Detailed Description
In order to facilitate the understanding and implementation of the present invention for those of ordinary skill in the art, the present invention is further described in detail with reference to the accompanying drawings and examples, it is to be understood that the embodiments described herein are merely illustrative and explanatory of the present invention and are not restrictive thereof.
As shown in the attached figure 1, a uniformity screening program is added in the traditional random aggregate feeding process, so that the generated random aggregate can represent the randomness of the position, the shape and the size of the aggregate and the uniformity of the aggregate in a concrete sample, and the requirements of reality and fit simulation are met.

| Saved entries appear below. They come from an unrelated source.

-- ==== Sys2Proof/Laws/PerInstr.lean ====
section
/-! SUPPORT. Statements made per instruction: decoding the words of a well-formed instruction gives it back. -/

set_option linter.unusedSimpArgs false

namespace Sys2Proof.Laws

/-- A well-formed V word's WAIT is no MARK (R165): check 3 refuses its own bit. -/
theorem vWf_wait (f : Machine.VForm) (w : VWord) (h : vWf f w = true) : w.wait ≠ 0xFF#8 := by
  intro e; simp [vWf, Machine.VForm.fault, e] at h
theorem eWf_wait (l : List Nat) (w : EWord) (ok : Bool) (r : Machine.RF) (h : eWf l w ok r = true) : w.wait ≠ 0xFF#8 := by
  unfold eWf at h; simp at h; exact h.1

/-- The word of a V command decodes by its opcode. -/
theorem decodeEntry_v (c : BitVec 8) (w : VWord) (h : w.wait ≠ 0xFF#8) : decodeEncoded (.entry .v [vWord c w]) = decodeV c.toNat w := by
  show decodeEntry .v _ _ = _
  unfold decodeEntry
  rw [if_neg (by simp [cWait, v_wait, h])]
  simp [cOp, v_op, v_fields]

/-- The words of a format E entry decode by its map's own table. -/
theorem decodeEntry_e (map : EngineMap) (c : BitVec 8) (w : EWord) (xs : List (BitVec 56)) (h : w.wait ≠ 0xFF#8) (hm : map ≠ .v) :
    decodeEncoded (.entry map (eWord c w :: xs.map extWord)) = match map with
      | .v => none
      | .l => decodeEL c.toNat w xs
      | .w => decodeEW c.toNat w xs
      | .m => decodeEM c.toNat w xs
      | .c => decodeEC c.toNat w xs := by
  have hx : (xs.map extWord).map xPayload = xs := by simp [Function.comp_def, ext_payload]
  have ha : (xs.map extWord).any (fun x => cWait x != 0xFF#8) = false := by simp [ext_mark]
  show decodeEntry map _ _ = _
  unfold decodeEntry
  rw [if_neg (by simp only [ha]; simp [cWait, e_wait, h])]
  cases map <;> simp only [cOp, e_op, e_fields, hx]
  exact absurd rfl hm

namespace RoundTrip

/-- Decoding what an instruction is encoded as gives it back; a step of a unit has no word. -/
def Statement (i : Instr) : Prop := i.wf = true → encode i = .noWord ∨ decodeEncoded (encode i) = some i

Fig. 2 is a specific flowchart of uniformity screening, and the uniformity determination method in the concrete two-dimensional random aggregate feeding process provided by the invention determines the uniformity of the aggregates after the feeding process of the random aggregates is completed, outputs each aggregate parameter information if the determination condition is satisfied, and feeds the random aggregates again if the determination condition is not satisfied.

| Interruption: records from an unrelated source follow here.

/-- A request for both arrays; a multiplication, and a drain with an atomic maximum, of one row, at each of their steps. -/
theorem test_witness_ArraySteps :
    let w (n : Nat) : EWord := ⟨0, 0, BitVec.ofNat 30 (n / 1024), 0, 0, 0⟩
    let d (f : Nat) : Desc := { Desc.reset with valid := true, format := f, stride := 128, cols := 32, rows := 1, base := BitVec.ofNat 64 coreWin, ebase := BitVec.ofNat 64 (coreWin + 1024) }
    let c (i : Instr) (l : List (Nat × Desc)) : MCmd := ⟨i, 0, 0, 0, 0, 0, 0, l, 1, 0, 0, 1, [(127, 1), (127, 2)], false, ⟨0, 0⟩, 0⟩
    let mul := c (.mmul (w 0) 0) [(0, d 0x10), (1, d 0x10)]
    let late := { mul with late := true, fetched := 0 }
    let fin := { mul with krow := 32 }
    let drain (m : Nat) := { c (.mdrain (w (m * 2 ^ 36)) 0 (BitVec.ofNat 56 coreWin)) [(2, d 9)] with krow := 1 }
    let at_ (x : MCmd) : State := ({ run0 with sys := known }.modM 0 fun m => { m with cmds := [x], request := true, desig := 2, dvalid := true }).modCore 0 fun k => { k with cy := 1000 }
    let s := at_ mul
    ((s.core 0).m.request = true ∧ (∀ i, i < 8 → clusterOf 0 * 8 + i ≠ 0 → (s.core (clusterOf 0 * 8 + i)).m.request = false) ∧ (s.core 0).m.wants 0 = true ∧ (s.core 0).m.wants 1 = true ∧ (s.cluster 0).mx0.core = none ∧
        (s.cluster 0).mx1.core = none ∧ (s.cluster 0).mx0.freeAt ≤ (s.cluster 0).dcy) ∧
      (onlyCmd 0 mul s ∧ mul.writeDue (s.core 0).cy = true ∧ mul.late = false ∧ s.accPoison = [] ∧ mul.fetched = mul.krow / 32 + 1 ∧ ((mul.blk.drop (mul.a 0).rows).map (blockMant mul.b)).length ≤ 256) ∧
      (onlyCmd 0 late (at_ late) ∧ late.writeDue ((at_ late).core 0).cy = true ∧ late.late = true ∧ late.fetched ≠ late.krow / 32 + 1) ∧ fetchBlock (at_ late) 0 late = .ok [(0, 0), (0, 0)] (at_ late) ∧
        (∀ e ∈ late.descs, ∀ a ∈ operandPieces e.2 (argF late.op.w 30 16 + late.krow / 32), clusterOnly (at_ late) (whoCore (at_ late) 0 5) a.1 = false) ∧
      (onlyCmd 0 fin (at_ fin) ∧ fin.drainDue ((at_ fin).core 0).cy = true) ∧
      (onlyCmd 0 (drain 0) (at_ (drain 0)) ∧ (drain 0).endDue (at_ (drain 0)) 0 = true ∧ argF (drain 0).op.w 36 36 = 0) ∧
      (onlyCmd 0 (drain 1) (at_ (drain 1)) ∧ (drain 1).endDue (at_ (drain 1)) 0 = true ∧ argF (drain 1).op.w 36 36 = 1) ∧ nearClean (at_ (drain 1)) 0 5 (drain 1).op.maxaddr 4 := by
  unfold onlyCmd nearClean
  intro w d c mul late fin drain at_ s
  repeat' apply And.intro
  all_goals decide +kernel

theorem memNat_nil (a n : Nat) : memNat [] a n = 0 := by
  induction n generalizing a with
  | zero => rfl
  | succ n ih => simp [memNat, memByte, mapGet, mapFind, ih]

/-- Where memory lists nothing and nothing is in the way, pieces of cluster memory read zero and leave the state as it is. -/
theorem readList_nil {s : State} {w : Who} (cls : Nat) (hm : s.mem = []) (hs : s.shadow = []) (hp : s.poison = []) (hw : ∀ pa n, watermarkStall s w pa n = false) :
    ∀ (l : List (Nat × Nat)) (done : List Nat), (∀ p ∈ l, spaceOf p.1 = some .cluster) → readList s w cls done l = .ok (l.map fun _ => 0) s
  | [], _, _ => rfl
  | (va, n) :: r, done, h => by
    have h1 : spaceOf va = some .cluster := h (va, n) (List.mem_cons_self ..)
    have ih := readList_nil (cls := cls) hm hs hp hw r ((clusterBase w.cluster + (va - 0x000FFFFFFF000000)) / 64 :: done) fun p m => h p (List.mem_cons_of_mem _ m)
    simp [readList, place, h1, Got.bind, hw, rangePoisoned, hp, raceCheck, hs, mapFind, hm, memNat_nil, ih]

/-- Channel 15 of cluster 0 starts a copy, lands the last sixteen bytes of one from the core's memory to the cluster's, loads a tile row, ends an entry, and takes one from the system copy port. -/
theorem test_witness_ChannelSteps :
    let w (n : Nat) : EWord := ⟨0, 0, BitVec.ofNat 30 ((15 * 2 ^ 36 + n) / 1024), 0, 0, 0⟩
    let x (n : Nat) : BitVec 56 := BitVec.ofNat 56 n
    let ent (i : Instr) : CopyEnt := ⟨i, 0, 0, 0, true, false, 0, 1, 0, none, 0, Rel.none, 0⟩
    let copy : Instr := .ccopy (w (5 * 1024)) (x coreWin) (x clusterWin)
    let load : Instr := .caccld (w (255 * 2 ^ 23)) (x clusterWin)
    let at_ (i : Instr) (run : Bool) (n : Nat) : State := run0.modCluster 0 fun u => { u with chans := [(15, { Chan.reset with queue := [ent i], running := run, done := n })] }
    let s := at_ copy false 0
    let u := at_ copy true 64
    let v := at_ load true 0
    let f := at_ copy true 80
    let port := open0.modCluster 0 fun u => { u with ent := [(0, 0x000010F000001400), (1, 0xFF0FFFFFFFF80000), (2, 0xFF0FFFFFFF000000)] }
    let ch (s : State) : Chan := (s.cluster 0).chan 15
    ((ch s).queue = ent copy :: [] ∧ (ch s).running = false ∧ (ch s).stop = .run ∧ (ent copy).start ≤ (s.cluster 0).dcy) ∧
      ((ch u).queue = ent copy :: [] ∧ (ch u).running = true ∧ (ch u).next ≤ (u.cluster 0).dcy ∧ (ch u).far ≤ u.now ∧ (ch u).fp = [] ∧ payF (x coreWin) 55 52 = 0 ∧ payF (x clusterWin) 54 54 = 0 ∧ payF (x clusterWin) 55 55 = 0 ∧
        spaceOf (payAddr (x coreWin) + (ch u).done) = some .core ∧ spaceOf (payAddr (x clusterWin) + (ch u).done) = some .cluster ∧ payAddr (x coreWin) % 64 = 0 ∧ payAddr (x clusterWin) % 64 = 0 ∧
        (ch u).done % 64 = 0 ∧ (ch u).done < 16 * argF (w (5 * 1024)) 29 10 ∧ min 64 (16 * argF (w (5 * 1024)) 29 10 - (ch u).done) = 16 ∧
        watermarkStall u (whoChan 0 15 0 0) (coreBase 0 + 64) 16 = false ∧ watermarkStall u (whoChan 0 15 0 0) (clusterBase 0 + 64) 16 = false ∧ rangePoisoned u (coreBase 0 + 64) 16 = false) ∧
      ((ch v).queue = ent load :: [] ∧ (ch v).running = true ∧ (ch v).next ≤ (v.cluster 0).dcy ∧ (ch v).far ≤ v.now ∧ (v.cluster 0).cbanks = [] ∧ (v.cluster 0).mbanks = [] ∧ (ch v).done ≤ argF (w (255 * 2 ^ 23)) 22 15) ∧
      readRange v (whoChan 0 15 0 0) (w (255 * 2 ^ 23)).cls.toNat (payAddr (x clusterWin) + 0 * 1024) 1024 = .ok 0 v ∧
      ((ch f).queue = ent copy :: [] ∧ (ch f).running = true ∧ cKind (ent copy).ins = some (.stream clusterWin 0 80 false false) ∧ 80 ≤ (ch f).done ∧ (ch f).fp = [] ∧ (ch f).landed = 0) ∧
      (windowOpen port.sys = true ∧ (port.cluster 0).cpState ≠ 1 ∧ portEntry (mapGet 0 0 (port.cluster 0).ent) [mapGet 0 1 (port.cluster 0).ent, mapGet 0 2 (port.cluster 0).ent, mapGet 0 3 (port.cluster 0).ent] = .inr copy ∧
        portForm copy = some (w (5 * 1024), okCcopy (w (5 * 1024)) (x coreWin) (x clusterWin), .code) ∧ portCause copy = none ∧ (cKind copy).isSome = true ∧ argF (w (5 * 1024)) 39 36 = 15 ∧
        (ch port).queue.length < 8 ∧ bindBar copy (ch port).bound ≠ none) := by
  intro w x ent copy load at_ s u v f port ch
  refine ⟨?_, ?_, ?_, ?_, ?_, ?_⟩
  case refine_4 =>
    rw [readRange, readList_nil _ rfl rfl rfl (fun _ _ => rfl) _ _ (by decide +kernel)]
    have h : joinNat (((piecesOf (payAddr (x clusterWin) + 0 * 1024) 1024).map fun _ => 0).zip ((piecesOf (payAddr (x clusterWin) + 0 * 1024) 1024).map (·.2))) = 0 := by decide +kernel
    simp only [Got.bind, h]
  all_goals repeat' apply And.intro
  all_goals decide +kernel

/-- Two bound cores and a line held; votes with and without a leaver; a join that times out with a parked core; an idle front end with a parked roster; a fetch that arrives for each kind of party. -/
theorem test_witness_FrontEndSteps :
    let line : PLine := ⟨0, List.replicate 16 0x00400000⟩
    let bind (c : Nat) (p : PrismCore → PrismCore) (s : State) : State := s.modPr c fun x => p { x with bound := true, roster := true }
    let fe (f : FrontEnd → FrontEnd) (s : State) : State := s.modCluster 0 fun u => { u with fe := f { u.fe with idle := false } }
    let v (n : W64) (out : Bool) : PrismCore → PrismCore := fun p => { p with vote := some ⟨n, out, false, false, 0, 0, none, 0⟩ }
    let park (c : Nat) (s : State) : State := (s.modPr c fun x => { x with bound := false, roster := true, parked := true }).modS c fun u => { u with wait := .join 0x40 }
    let s := fe (fun f => { f with line := some line }) (bind 0 (fun p => { p with ibuf := List.replicate 31 ⟨0, 0, 0⟩ }) (bind 7 id run0))
    let voting (s : State) : State := fe (fun f => { f with voting := some 0x40, resolveAt := some 0 }) s
    let a := voting (bind 0 (v 0x44 false) (bind 7 (v 0x80 false) run0))
    let b := voting (bind 0 (v 0x44 true) (bind 7 (v 0x44 false) run0))
    let j := fe (fun f => { f with joining := some (0x40, some 0) }) (park 7 run0)
    let i := park 7 (park 0 run0)
    let fetch (p : Nat) : State := (run0.modCluster 0 fun u => { u with fetches := [⟨p, 5, 6, 0, 0, false⟩], fe := { u.fe with req := some 5 } }).modPr 7 fun x => { x with req := some 5 }
    ((s.cluster 0).fe.idle = false ∧ (s.cluster 0).fe.voting = none ∧ (s.cluster 0).fe.failed = 0 ∧ groupOf s 0 = [0, 7] ∧ (∀ c ∈ groupOf s 0, (s.core c).pr.ibuf.length < 32) ∧
        (s.cluster 0).fe.line = some line ∧ line.line = (s.cluster 0).fe.pc.toNat / 64) ∧
      ((a.cluster 0).fe.joining = none ∧ (a.cluster 0).fe.resolveAt = some 0 ∧ 0 ≤ (a.cluster 0).dcy ∧ (a.cluster 0).fe.voting = some 0x40 ∧ (∀ e ∈ votesOf a 0, e.2.join = false ∧ e.2.leaves = false) ∧ votesOf a 0 ≠ []) ∧
      ((b.cluster 0).fe.joining = none ∧ (b.cluster 0).fe.resolveAt = some 0 ∧ (b.cluster 0).fe.voting = some 0x40 ∧ (∀ e ∈ votesOf b 0, e.2.join = false) ∧ ∃ e ∈ votesOf b 0, e.2.leaves = true) ∧
      ((j.cluster 0).fe.joining = some (0x40, some 0) ∧ 0 ≤ (j.cluster 0).dcy ∧ parkedAt j 0 0x40 = [7] ∧ ∀ c ∈ parkedAt j 0 0x40, (j.core c).pr.bound = false) ∧
      ((i.cluster 0).fe.idle = true ∧ rosterOf i 0 = [0, 7] ∧ groupOf i 0 = []) ∧ (∀ c ∈ rosterOf i 0, ∃ y : W64, (i.core c).su.wait = .join y.toNat) ∧
      (∀ p ∈ [0, 8], (((fetch p).cluster 0).fetches = [⟨p, 5, 6, 0, 0, false⟩] ∧ reqOf (fetch p) 0 p = some 5 ∧ rangePoisoned (fetch p) (6 * 64) 64 = false ∧ watermarkStall (fetch p) (whoFetch (fetch p) 0 p) (6 * 64) 64 = false ∧ mapFind 6 ((fetch p).cluster 0).cache = none)) := by
  intro line bind fe v park s voting a b j i fetch
  have h : rosterOf i 0 = [0, 7] := by decide +kernel
  refine ⟨?_, ?_, ?_, ?_, ?_, ?_, ?_⟩
  case refine_6 =>
    rw [h]
    intro c hc
    exact ⟨0x40, by revert hc; revert c; decide +kernel⟩
  all_goals repeat' apply And.intro
  all_goals decide +kernel

/-- Entry, put, take and shard for the pool statements: pool 63 of context 0, with places for two entries, shard 3. -/
def pent (k : W32) : PEnt := ⟨k, 0, 0, 0, 0, Rel.none⟩
def ptake (id : Nat) : Take := ⟨id, 0, 0, 3, 0, 0, false, false, 0, none, false, 64, 4096⟩
def pooled (f : Shard → Shard) (fl : List (Nat × Flight)) : State :=
  { run0.modPool 63 fun p => { p with owner := some 0, cap := 2, shards := [(3, f Shard.reset)] } with flights := fl, now := 5000 }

The method for judging the uniformity of the aggregate specifically comprises the following steps:
step 1: equally dividing a two-dimensional concrete test piece into an upper area, a middle area and a lower area;
step 2: respectively calculating the area of each aggregate in the three areas according to the generated random aggregate parameters;
and step 3: calculating the ratio of aggregate area to total aggregate area in each region;
and 4, step 4: if the ratio of the aggregate area to the total aggregate area in the three areas is 30% -36%, judging that the feeding of the aggregates meets the requirement of uniformity; otherwise, the random aggregate is put again until the uniformity requirement is met, and all aggregate graphic parameters are output.
In this example, a concrete section of 150mm × 150mm is taken as an example, and a standard three-stage compound concrete is selected, and the concrete grading size is (40,80) mm, (20,40) mm, (5,20) mm, and the concrete event section is divided into an upper zone, a middle zone and a lower zone as shown in fig. 3, and each zone is 50mm × 150 mm. And respectively calculating the area of each aggregate in each region, then calculating the ratio of the aggregate area in each region to the total area, and judging the uniformity of the aggregates according to the ratio.

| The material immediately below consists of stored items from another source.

/-! ## Steps and events -/

/-- A step at which an armed capture is closed runs the frame in the landing buffer: it is exec of the decoded
operation at the state with the event taken, a running clock one step nearer to its next tick, and the capture
closed (41_frame_receiver.md R196; entry 22). -/
def Obligations.StepRunsTheCapturedFrame : Prop :=
  ∀ (s : State) (i : Instr), s.betweenTicks → s.env.pending = [.selDeassert] → s.rx.state = .capturing →
    s.rx.armed = true → decode s.captured = .ok i →
    step s = exec i (closeCapture { s with
      env := { s.env with pending := [] }
      ext := (passTime s).ext })

/-- A step takes one pending event, removes it and nothing else, runs it, and never lets an event of the wire
overtake an earlier one (60_exceptions.md R411, R412; entries 1, 2, 9 and 22). -/
def Obligations.StepTakesOnePendingEvent : Prop :=
  ∀ (s : State) (i : Instr) (t : State), s.betweenTicks → takeEvent (passTime s) = some (i, t) →
    (i.isEvent = true → step s = exec i t) ∧
    (i.isEvent = false → step s = .refused .notAnEvent) ∧
    ∃ k, s.env.pending[k]? = some i ∧ t.env.pending = s.env.pending.eraseIdx k ∧
      t = { s with env := t.env, ext := (passTime s).ext } ∧ t.env.answers = s.env.answers ∧ t.env.answerCount = s.env.answerCount ∧
      (i.isWire = true → ∀ j e, j < k → s.env.pending[j]? = some e → e.isWire = false)

/-- Every order of the pending events that keeps the wire's order is admitted: each such event is the one taken
next for some choice of the environment (R412). -/
def Obligations.EveryPendingOrderIsAdmitted : Prop :=
  ∀ (s : State) (k : Nat) (i : Instr), s.env.pending[k]? = some i →
    (i.isWire = true → ∀ j e, j < k → s.env.pending[j]? = some e → e.isWire = false) →
    ∃ c t, takeEvent { s with env := { s.env with choices := [c] } } = some (i, t) ∧
      t.env.pending = s.env.pending.eraseIdx k

/-- What passes without an event (10_state.md R64, 44_output_driver.md R308, 70_reset_and_hazards.md R452;
entries 1 and 22): an idle block with a stopped clock stays as it is; a running clock comes nearer to its next
tick; and at a tick every draining engine goes on by one slot, raising its half and complete events after slots
1023 and 2047, while an engine whose disable did not complete either does so or is disabled now. -/
def Obligations.TimePassesBetweenEvents : Prop :=
  ∀ s : State,
    (s.env.pending = [] → s.clkRunning = false → step s = .next s) ∧
    (s.env.pending = [] → s.clkRunning = true → ∀ n, s.ext.clockPhase = some (n + 1) →
      step s = .next { s with ext := { s.ext with clockPhase := some n } }) ∧
    (s.clkRunning = true → s.ext.clockPhase = none →
      step s = step { s with ext := { s.ext with clockPhase := some s.env.choice }, env := s.env.afterChoice }) ∧
    (s.clkRunning = true → s.ext.clockPhase = some 0 →
      ∃ (t : State) (drains : Chan → Bool), step s = .next t ∧
        t = { s with env := t.env, ext := t.ext } ∧ t.ext.clockPhase = none ∧
        t.env.answers = s.env.answers ∧ t.env.answerCount = s.env.answerCount ∧
        (∀ ch, (s.ext.engine ch).drain = .stopped → drains ch = false) ∧
        (∀ ch, (s.ext.engine ch).drain = .draining → drains ch = true) ∧
        (∀ ch, let e := s.ext.engine ch
          t.ext.engine ch =
            if drains ch = true then { e with position := if e.position + 1 < 2048 then e.position + 1 else 0 }
            else { e with drain := .stopped }) ∧
        let raised (ch : Chan) : List Instr :=
          if drains ch = true ∧ (s.ext.engine ch).position = 1023 then [.drainHalf ch.toNat]
          else if drains ch = true ∧ 2047 ≤ (s.ext.engine ch).position then [.drainComplete ch.toNat]
          else []
        t.env.pending = s.env.pending ++ raised .ch0 ++ raised .ch1)

/-- Every draw is free: for every state and answer some environment gives that answer (R421; entry 3), and a
draw touches nothing but the environment. -/
def Obligations.EveryAnswerCanBeDrawn : Prop :=
  ∀ (s : State) (a : Answer), (∃ e, e.pending = s.env.pending ∧ ({ s with env := e } : State).answer = a) ∧
    s.drawn = { s with env := s.drawn.env } ∧ s.drawn.env.pending = s.env.pending ∧
    s.drawn.env.choices = s.env.choices ∧ s.drawn.env.choiceCount = s.env.choiceCount

/-- No error traps or halts the block (60_exceptions.md R400): every operation in its domain ends in a next
state, from every state, and no operation faults. -/
def Obligations.EveryWellFormedOperationCompletes : Prop :=
  ∀ (i : Instr) (s : State), (i.wf = true → ∃ t, exec i s = .next t) ∧ ∀ f, exec i s ≠ .fault f

/-- The line is written at the end of every event (45_flow_controller.md R341, D24). -/
def Obligations.EveryEventEndsWithTheFlowUpdate : Prop :=
  ∀ (i : Instr) (s t : State), exec i s = .next t → t.readyOut = flow t

/-! ## The receiver -/

/-- SEL_ASSERT in IDLE (41_frame_receiver.md R191, D12), for every answer. -/
def Obligations.SelAssertArmsTheReceiver : Prop :=
  ∀ s : State, s.rx.state = .idle →
    (s.answer = .quiet →
      exec .selAssert s = .next (State.endEvent { s with
        rx := { s.rx with state := .capturing, armed := true, count := 0 }
        env := s.drawn.env
        trace := s.trace ++ [.rxArm 4100] })) ∧
    (s.answer = .adverse → s.drawn.answer = .quiet →
      exec .selAssert s = .next (State.endEvent { s with
        rx := { s.rx with state := .capturing, armed := true, count := 0 }
        env := s.drawn.drawn.env
        stats := { s.stats with transportFaults := s.stats.transportFaults + 1 }
        trace := s.trace ++ [.diag .rxNotReady none, .rxForceReset, .rxArm 4100] })) ∧
    (s.answer = .adverse → s.drawn.answer = .adverse →
      exec .selAssert s = .next (State.endEvent { s with
        rx := { s.rx with state := .capturing, armed := false, count := 0 }
        env := s.drawn.drawn.env
        stats := { s.stats with transportFaults := s.stats.transportFaults + 2 }
        trace := s.trace ++ [.diag .rxNotReady none, .rxForceReset, .diag .rxPollTimeout none] }))

/-- A second assertion while capturing, and a deassertion while idle, change nothing but through the
end-of-event update (R192, R197, D11). -/
def Obligations.StraySelectEdgesAreIgnored : Prop :=
  ∀ s : State,
    (s.rx.state = .capturing → exec .selAssert s = .next s.endEvent) ∧
    (s.rx.state = .idle → exec .selDeassert s = .next s.endEvent)

/-- RX_BYTE while capturing, armed and with room (R193): the byte lands at `rx_count`, the count goes up by one,
every other byte and every other field is as before. -/
def Obligations.ReceivedByteLandsAtTheCount : Prop :=
  ∀ (s : State) (b : Nat), b < 256 → s.rx.state = .capturing → s.rx.armed = true → s.rx.count < 4100 →
    s.rx.land.wf = true →
    ∃ t, exec (.rxByte b) s = .next t ∧
      t.rx.land.read s.rx.count = BitVec.ofNat 8 b ∧
      (∀ a, a ≠ s.rx.count → t.rx.land.read a = s.rx.land.read a) ∧
      t.rx.land.wf = true ∧
      t = State.endEvent { s with rx := { s.rx with count := s.rx.count + 1, land := t.rx.land } }

/-- RX_BYTE otherwise is dropped (R194, D27). -/
def Obligations.ByteOutsideACaptureIsDropped : Prop :=
  ∀ (s : State) (b : Nat), b < 256 → (s.rx.state = .idle ∨ s.rx.armed = false ∨ 4100 ≤ s.rx.count) →
    exec (.rxByte b) s = .next s.endEvent

/-- RX_ERROR (R195, D13): counted, the engine force-reset, the frame in progress disarmed; `rx_state` and
`rx_count` unchanged. -/
def Obligations.ReceiveErrorAbandonsTheFrame : Prop :=
  ∀ s : State,
    (s.answer = .quiet → exec .rxError s = .next (State.endEvent { s with
      rx := { s.rx with armed := false }
      env := s.drawn.env
      stats := { s.stats with transportFaults := s.stats.transportFaults + 1 }
      trace := s.trace ++ [.diag .rxError none, .rxForceReset] })) ∧
    (s.answer = .adverse → exec .rxError s = .next (State.endEvent { s with
      rx := { s.rx with armed := false }
      env := s.drawn.env
      stats := { s.stats with transportFaults := s.stats.transportFaults + 2 }
      trace := s.trace ++ [.diag .rxError none, .rxForceReset, .diag .rxPollTimeout none] }))

/-- SEL_DEASSERT of an unarmed capture (R196, D9, D13): closed with `last_captured` set, nothing parsed, no
counter, no action. -/
def Obligations.UnarmedCaptureIsClosedUnparsed : Prop :=
  ∀ s : State, s.rx.state = .capturing → s.rx.armed = false →
    exec .selDeassert s = .next (State.endEvent { s with
      rx := { s.rx with state := .idle }
      stats := { s.stats with lastCaptured := BitVec.ofNat 32 s.rx.count } })

/-- SEL_DEASSERT of an armed capture that is a frame (R196, D14): the transfer is terminated, a timeout counted,
the receiver disarmed and IDLE, `last_captured` set, and then the frame's operation runs. -/
def Obligations.DeassertRunsTheDecodedFrame : Prop :=
  ∀ (s : State) (i : Instr), s.rx.state = .capturing → s.rx.armed = true → decode s.captured = .ok i →
    (s.answer = .quiet → exec .selDeassert s = exec i { s with
      rx := { s.rx with state := .idle, armed := false }
      env := s.drawn.env
      stats := { s.stats with lastCaptured := BitVec.ofNat 32 s.rx.count }
      trace := s.trace ++ [.rxTerminate] }) ∧
    (s.answer = .adverse → exec .selDeassert s = exec i { s with
      rx := { s.rx with state := .idle, armed := false }
      env := s.drawn.env
      stats := { s.stats with
        lastCaptured := BitVec.ofNat 32 s.rx.count
        transportFaults := s.stats.transportFaults + 1 }
      trace := s.trace ++ [.rxTerminate, .diag .rxPollTimeout none] })

/-- SEL_DEASSERT of an armed capture that is no frame (R198, R237, R238, 60_exceptions.md R402): exactly one
counter more, one diagnostic, and neither channel, the clock nor an engine touched. -/
def Obligations.DroppedFrameChangesOneCounter : Prop :=
  ∀ (s : State) (r : Reject), s.rx.state = .capturing → s.rx.armed = true → decode s.captured = .error r →
    let closed : State := { s with
      rx := { s.rx with state := .idle, armed := false }
      env := s.drawn.env
      stats := { s.stats with
        lastCaptured := BitVec.ofNat 32 s.rx.count
        transportFaults :=
          if s.answer = .quiet then s.stats.transportFaults else s.stats.transportFaults + 1 }
      trace := s.trace ++ [.rxTerminate] ++
        (if s.answer = .quiet then [] else [.diag .rxPollTimeout none]) }
    let header (code : ErrorCode) (info : Nat) : State := { closed with
      stats := { closed.stats with invalidHeader := closed.stats.invalidHeader + 1 }
      trace := closed.trace ++ [.diag code (some info)] }
    let chanLen (code : ErrorCode) (info : Nat) : State := { closed with
      stats := { closed.stats with invalidChanLen := closed.stats.invalidChanLen + 1 }
      trace := closed.trace ++ [.diag code (some info)] }
    exec .selDeassert s = .next (State.endEvent (match r with
      | .runt n => chanLen .runt n
      | .badHeader b => header .badHeader b.toNat
      | .cmdShort n => chanLen .cmdShort n
      | .badChannel b => chanLen .badChannel b.toNat
      | .badCount n => chanLen .badCount n
      | .dataShort n => chanLen .dataShort n
      | .badCommand b => header .badCommand b.toNat))

/-- Every armed capture that is closed counts in exactly one of the four frame counters and sets
`last_captured` (60_exceptions.md R407). -/
def Obligations.ArmedCaptureCountsExactlyOnce : Prop :=
  ∀ s : State, s.rx.state = .capturing → s.rx.armed = true →
    ∃ t, exec .selDeassert s = .next t ∧ t.rx.state = .idle ∧ t.rx.armed = false ∧
      t.stats.lastCaptured = BitVec.ofNat 32 s.rx.count ∧
      ((t.stats.invalidHeader = s.stats.invalidHeader + 1 ∧ t.stats.invalidChanLen = s.stats.invalidChanLen ∧
          t.stats.commandFrames = s.stats.commandFrames ∧ t.stats.dataFrames = s.stats.dataFrames) ∨
        (t.stats.invalidHeader = s.stats.invalidHeader ∧ t.stats.invalidChanLen = s.stats.invalidChanLen + 1 ∧
          t.stats.commandFrames = s.stats.commandFrames ∧ t.stats.dataFrames = s.stats.dataFrames) ∨
        (t.stats.invalidHeader = s.stats.invalidHeader ∧ t.stats.invalidChanLen = s.stats.invalidChanLen ∧
          t.stats.commandFrames = s.stats.commandFrames + 1 ∧ t.stats.dataFrames = s.stats.dataFrames) ∨
        (t.stats.invalidHeader = s.stats.invalidHeader ∧ t.stats.invalidChanLen = s.stats.invalidChanLen ∧
          t.stats.commandFrames = s.stats.commandFrames ∧ t.stats.dataFrames = s.stats.dataFrames + 1))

The specific screening method of the round aggregate is as follows:
1. and comparing the relation between the circle center of the generated circle and the boundary line of each region according to the generated circular parameters, if the coordinates of the circle center of the circle are (x, y), comparing the relation between y and 50 and 100, and judging the position of the circle center of the aggregate, wherein the position can be divided into three conditions that the circle center is positioned in an upper region, a middle region and a lower region.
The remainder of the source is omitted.